> _Task_:
All lines in the data that hold the word "with" need copying.

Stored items
○ ○ ○ ○

-- ==== Sys2Proof/Word.lean ====
section
/-! DEFINITION. The unit of storage and computation of the cpu-v2 core: the word. -/

namespace Sys2Proof

/-- A word: "a 16-bit unsigned integer; all registers, memory cells, and instructions are words"
(10_state.md R10).  Its arithmetic wraps modulo 65536 (41_alu.md R94). -/
abbrev Word := BitVec 16

end Sys2Proof
end

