-- ==== Sys2Proof/Machine/State.lean ====
section
/-! DEFINITION. The state of the core: the whole tuple of 10_state.md R26 as plain data, and the model's
own parameter field. -/

namespace Sys2Proof.Machine

/-- The run status (10_state.md R20). -/
inductive RunStatus where
  | running
  | halted
  | faulted
  deriving DecidableEq, Repr

/-- The index space of an out-of-range value: `DATA`, `PROG`, `REG` (10_state.md R21; 20_memory.md
R30). -/
inductive Space where
  | data
  | prog
  | reg
  deriving DecidableEq, Repr

/-- The fault record: the fault taxonomy of 60_exceptions.md R120 with the offending value
(10_state.md R21). -/
inductive FaultRecord where
  /-- Kind (a), `OutOfRange(space, index)` (60_exceptions.md R121). -/
  | outOfRange (space : Space) (index : Nat)
  /-- Kind (b), `InvalidAluMode(mode)`, the 12-bit value (R122). -/
  | invalidAluMode (mode : BitVec 12)
  /-- Kind (c), `InvalidOpcode(opcode)`, the 4-bit value (R123). -/
  | invalidOpcode (opcode : BitVec 4)
  /-- `UnspecifiedShift(b)`, only under `SHIFT_GE16 = fault` (R129). -/
  | unspecifiedShift (amount : Word)
  deriving DecidableEq, Repr

/-- One cell of a memory: a word index and the word there.  There is no byte view: "A model stores
each cell as one 16-bit value and must not introduce a byte-addressed view" (20_memory.md R37; log
entry 1). -/
abbrev Cell := Nat × Word

/-- A memory: its cells in strictly rising order of address, none holding what an unlisted address
reads as (`Memory.wf`, in Machine/Ops.lean). -/
abbrev Memory := List Cell

/-- A model-level stop with a fault: there is none.  Every fault of the spec is an effect on the state
(`status`, `fault`; 60_exceptions.md R124) and so a next state; nothing raises this type, which is safe:
no step of this model stops short of what the spec says (log entry 5). -/
inductive Fault where
  deriving DecidableEq, Repr

/-- A refusal: an instruction the model gives no meaning. -/
inductive Refusal where
  /-- Raised by an arm of `exec` whose instruction has no meaning yet; no arm raises it in this model.
  Safe: a refused step proves nothing about what follows. -/
  | notModelled (mnemonic : String)
  deriving DecidableEq, Repr

/-- The complete state of the core (10_state.md R26), and `config`, the model's own field. -/
structure State where
  /-- The register file `x[0]` to `x[7]` (R11). -/
  regs : Vector Word 8
  /-- The program counter (R15). -/
  pc : Word
  /-- The instruction register (R19). -/
  ir : Word
  /-- The run status (R20). -/
  status : RunStatus
  /-- The fault record, `none` until a step faults (R21). -/
  fault : Option FaultRecord
  /-- The data RAM `DM[0]` to `DM[15]` (R22). -/
  dmem : Memory
  /-- The instruction RAM `IM[0]` to `IM[63]` (R23). -/
  imem : Memory
  /-- The MODEL'S field, not the spec's: the two parameters of 00_scope.md section 4, plain data that
  no step changes, so that a statement over all states holds for all their values (log entry 2). -/
  config : Config
  deriving DecidableEq, Repr

/-- The machine right after reset with the empty program, which the host pads to 64 HALT words
(10_state.md R24; 70_reset_and_hazards.md R140, R145). -/
def State.reset : State where
  regs := Vector.replicate 8 0
  pc := 0
  ir := 0
  status := .running
  fault := none
  dmem := []
  imem := []
  config := defaultConfig

end Sys2Proof.Machine
end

○ ○ ○ ○

> _Answer to this exercise_:
/-- The fault record: the fault taxonomy of 60_exceptions.md R120 with the offending value
/-- A model-level stop with a fault: there is none.  Every fault of the spec is an effect on the state
/-- The machine right after reset with the empty program, which the host pads to 64 HALT words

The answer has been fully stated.